Your instructions:
Find the line containing "rows (D4). -/" in the listing below. Repeat it exactly, along with each following line up to and including the one containing "(.messageType .reserved6, 0x06), (.messageType".

Supplied information:
-- ==== Sys2Proof/Certificates/Slice0/Obligations.lean ====
section
/-! DEFINITION. The statements for the provers. The tables below are written out again from the spec, so that a statement
does not rest on the model's own table. Operation codes, error numbers and result packing are the spec's own decisions
D3, D4, D5; a statement that shows one of them says so. -/

open Sys2Proof Sys2Proof.Machine

/-- R61 and R104 as rows: the message type code, its tag, the packet length in words. -/
def Sys2Proof.headerTable : List (Nat × MessageType × Nat) :=
  [(0x0, .utility, 1), (0x1, .systemRealTimeAndCommon, 1), (0x2, .midi1ChannelVoice, 1),
   (0x3, .dataInclSystemExclusive, 2), (0x4, .midi2ChannelVoice, 2), (0x5, .data, 4), (0x6, .reserved6, 1),
   (0x7, .reserved7, 1), (0x8, .reserved8, 2), (0x9, .reserved9, 2), (0xA, .reservedA, 2), (0xB, .reservedB, 3),
   (0xC, .reservedC, 3), (0xD, .reservedD, 4), (0xE, .reservedE, 4), (0xF, .reservedF, 4)]

/-- R63 and R115 as rows: the high nibble, its tag, the data-byte count. -/
def Sys2Proof.channelTable : List (Nat × ChannelMessage × Nat) :=
  [(0x8, .noteOff, 2), (0x9, .noteOn, 2), (0xA, .polyphonicKeyPressureOrAftertouch, 2),
   (0xB, .controlChangeOrChannelMode, 2), (0xC, .programChange, 1), (0xD, .channelPressureOrAftertouch, 1),
   (0xE, .pitchBendChange, 2)]

/-- R117 as rows: the status byte and the answer of `M1.NDB` when `SYSCOMMON_RESOLVE` is true. -/
def Sys2Proof.systemCommonTable : List (Nat × Result DataBytes) :=
  [(0xF1, .ok (.fixed 1)), (0xF2, .ok (.fixed 2)), (0xF3, .ok (.fixed 1)), (0xF4, .err .unresolvedDataByteCount 0#3),
   (0xF5, .err .unresolvedDataByteCount 0#3), (0xF6, .ok (.fixed 0)), (0xF7, .ok (.fixed 0))]

/-- R151 as rows (D4). -/
def Sys2Proof.errorTable : List (ErrorName × Nat) :=
  [(.malformedHeader, 1), (.invalidGroup, 2), (.invalidStatusByte, 3), (.invalidDataByte, 4),
   (.unrecognizedProtocolType, 5), (.unrecognizedProtocolVersion, 6), (.reservedByteViolation, 7),
   (.extensionsNotApplicable, 8), (.unresolvedDataByteCount, 9), (.illegalOp, 15)]

/-- R75, the rows of `MT.CHK` and `UMP.MT`: the tag and the number that `res` carries. -/
def Sys2Proof.messageTypePacking : List (Value × Nat) :=
  [(.messageType .utility, 0x00), (.messageType .systemRealTimeAndCommon, 0x01), (.messageType .midi1ChannelVoice, 0x02),
   (.messageType .dataInclSystemExclusive, 0x03), (.messageType .midi2ChannelVoice, 0x04), (.messageType .data, 0x05),
   (.messageType .reserved6, 0x06), (.messageType .reserved7, 0x07), (.messageType .reserved8, 0x08),
   (.messageType .reserved9, 0x09), (.messageType .reservedA, 0x0A), (.messageType .reservedB, 0x0B),
   (.messageType .reservedC, 0x0C), (.messageType .reservedD, 0x0D), (.messageType .reservedE, 0x0E),
   (.messageType .reservedF, 0x0F)]

/-- R75, the rows of `M1.CLASS`. -/
def Sys2Proof.messagePacking : List (Value × Nat) :=
  [(.message (.channel .noteOff), 0x08), (.message (.channel .noteOn), 0x09),
   (.message (.channel .polyphonicKeyPressureOrAftertouch), 0x0A), (.message (.channel .controlChangeOrChannelMode), 0x0B),
   (.message (.channel .programChange), 0x0C), (.message (.channel .channelPressureOrAftertouch), 0x0D),
   (.message (.channel .pitchBendChange), 0x0E), (.message (.system .common), 0x80), (.message (.system .realTime), 0x81),
   (.message (.system .exclusive), 0x82)]

/-- R75, the row `UntilEox` of `M1.NDB`, and the rows of unit U2. -/
def Sys2Proof.namedPacking : List (Value × Nat) :=
  [(.dataBytes .untilEox, 0x80), (.protocolType .midi1, 0x01), (.protocolType .midi2, 0x02),
   (.protocolVersion .midi1, 0x01), (.protocolVersion .midi2v1, 0x02), (.unit, 0x00),
   (.extensions { jitterReduction := false, largePackets := false }, 0b00),
   (.extensions { jitterReduction := true, largePackets := false }, 0b01),
   (.extensions { jitterReduction := false, largePackets := true }, 0b10),
   (.extensions { jitterReduction := true, largePackets := true }, 0b11)]

/-- R75 as rows, for the operations whose values are named. The rows of `GRP.CHK`, `UMP.GRP`, `UMP.LEN`, `M1.SVAL`, `M1.DVAL`
and `Fixed(n)` carry the number itself (D5). -/
def Sys2Proof.packingTable : List (Value × Nat) := messageTypePacking ++ messagePacking ++ namedPacking

/-- R30: the port of a successful response whose value packs to `n`. -/
def Sys2Proof.okPort (n : Nat) : ResponsePort := { ok := true, code := 0#4, info := 0#3, res := BitVec.ofNat 8 n }

/-- R30, R162: the port of a failed response with this error number and `info`. -/
def Sys2Proof.errPort (code info : Nat) : ResponsePort :=
  { ok := false, code := BitVec.ofNat 4 code, info := BitVec.ofNat 3 info, res := 0#8 }

/-- R92: the port after `MT.CHK`. -/
def Sys2Proof.mtChkPort (v : Nat) : ResponsePort := if v ≤ 15 then okPort v else errPort 1 0

/-- R93: the port after `GRP.CHK`. -/
def Sys2Proof.grpChkPort (g : GroupMax) (v : Nat) : ResponsePort :=
  if v ≤ 15 ∨ v = 16 ∧ g = .max16 then okPort v else errPort 2 0

/-- R103, R104: the port after `UMP.LEN`, from the type code. -/
def Sys2Proof.umpLenPort (c : Nat) : ResponsePort :=
  if c ≤ 0x2 ∨ c = 0x6 ∨ c = 0x7 then okPort 1
  else if c = 0x3 ∨ c = 0x4 ∨ c = 0x8 ∨ c = 0x9 ∨ c = 0xA then okPort 2
  else if c = 0xB ∨ c = 0xC then okPort 3
  else okPort 4

/-- R111: the port after `M1.SVAL`. -/
def Sys2Proof.m1SvalPort (sb : Nat) : ResponsePort := if 0x80 ≤ sb then okPort sb else errPort 3 0

/-- R112: the port after `M1.CLASS`. -/
def Sys2Proof.m1ClassPort (sb : Nat) : ResponsePort :=
  if sb < 0x80 then errPort 3 0
  else if sb < 0xF0 then okPort (sb / 16)
  else if sb = 0xF0 then okPort 0x82
  else if sb ≤ 0xF7 then okPort 0x80
  else okPort 0x81

/-- R113, R115, R117: the port after `M1.NDB`. -/
def Sys2Proof.m1NdbPort (resolve : Bool) (sb : Nat) : ResponsePort :=
  if sb < 0x80 then errPort 3 0
  else if 0xC0 ≤ sb ∧ sb < 0xE0 then okPort 1
  else if sb < 0xF0 then okPort 2
  else if sb = 0xF0 then okPort 0x80
  else if 0xF8 ≤ sb then okPort 0
  else if resolve = false ∨ sb = 0xF4 ∨ sb = 0xF5 then errPort 9 0
  else if sb = 0xF1 ∨ sb = 0xF3 then okPort 1
  else if sb = 0xF2 then okPort 2
  else okPort 0

/-- R114: the port after `M1.DVAL`. -/
def Sys2Proof.m1DvalPort (db : Nat) : ResponsePort := if db < 0x80 then okPort db else errPort 4 0

/-- R131: the port after `CI.PTYPE`. -/
def Sys2Proof.ciPtypePort (n0 : Nat) : ResponsePort :=
  if n0 = 1 then okPort 1 else if n0 = 2 then okPort 2 else errPort 5 0

/-- R132: the port after `CI.PVER`. -/
def Sys2Proof.ciPverPort (n0 n1 : Nat) : ResponsePort :=
  if n1 ≠ 0 then errPort 6 0 else if n0 = 1 then okPort 1 else if n0 = 2 then okPort 2 else errPort 5 0

/-- R133, R136: the port after `CI.VAL`. -/
def Sys2Proof.ciValPort (strict : Bool) (n2 n3 n4 : Nat) : ResponsePort :=
  if strict = true ∧ n2 / 4 ≠ 0 then errPort 7 2
  else if n3 ≠ 0 then errPort 7 3
  else if n4 ≠ 0 then errPort 7 4
  else okPort 0

/-- R134: the port after `CI.EXT`. -/
def Sys2Proof.ciExtPort (n0 n2 : Nat) : ResponsePort :=
  if n0 = 1 then okPort (n2 % 4) else if n0 = 2 then errPort 8 0 else errPort 5 0

/-- What the response port shows after an instruction, if it answers a next state. -/
def Sys2Proof.portAfterExec (i : Instr) (s : State) : Option ResponsePort :=
  match exec i s with
  | .next t => some t.resp
  | .fault _ => none
  | .refused _ => none

/-- The state after a header word with type code `c`, tag `t` and length `n` words is presented: `W[0]` holds the word,
the port shows the answer of `UMP.LEN`, the record has the answers of `UMP.MT`, `UMP.GRP`, `UMP.LEN`. -/
def Sys2Proof.afterHeaderRow (s : State) (c : Nat) (t : MessageType) (n : Nat) (group : Nibble) (rest : BitVec 24) :
    State :=
  { s with
    opSel := 4#4
    operands :=
      { s.operands with
        w := { s.operands.w with w0 := BitVec.ofNat 32 (c * 2 ^ 28 + group.toNat * 2 ^ 24 + rest.toNat) } }
    resp := { ok := true, code := 0#4, info := 0#3, res := BitVec.ofNat 8 n }
    log := s.log ++
      [{ sel := 2#4, response := .ok (.messageType t) }, { sel := 3#4, response := .ok (.group group.toNat) },
       { sel := 4#4, response := .ok (.words n) }] }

Your response:
/-- R151 as rows (D4). -/
def Sys2Proof.errorTable : List (ErrorName × Nat) :=
  [(.malformedHeader, 1), (.invalidGroup, 2), (.invalidStatusByte, 3), (.invalidDataByte, 4),
   (.unrecognizedProtocolType, 5), (.unrecognizedProtocolVersion, 6), (.reservedByteViolation, 7),
   (.extensionsNotApplicable, 8), (.unresolvedDataByteCount, 9), (.illegalOp, 15)]

/-- R75, the rows of `MT.CHK` and `UMP.MT`: the tag and the number that `res` carries. -/
def Sys2Proof.messageTypePacking : List (Value × Nat) :=
  [(.messageType .utility, 0x00), (.messageType .systemRealTimeAndCommon, 0x01), (.messageType .midi1ChannelVoice, 0x02),
   (.messageType .dataInclSystemExclusive, 0x03), (.messageType .midi2ChannelVoice, 0x04), (.messageType .data, 0x05),
   (.messageType .reserved6, 0x06), (.messageType .reserved7, 0x07), (.messageType .reserved8, 0x08),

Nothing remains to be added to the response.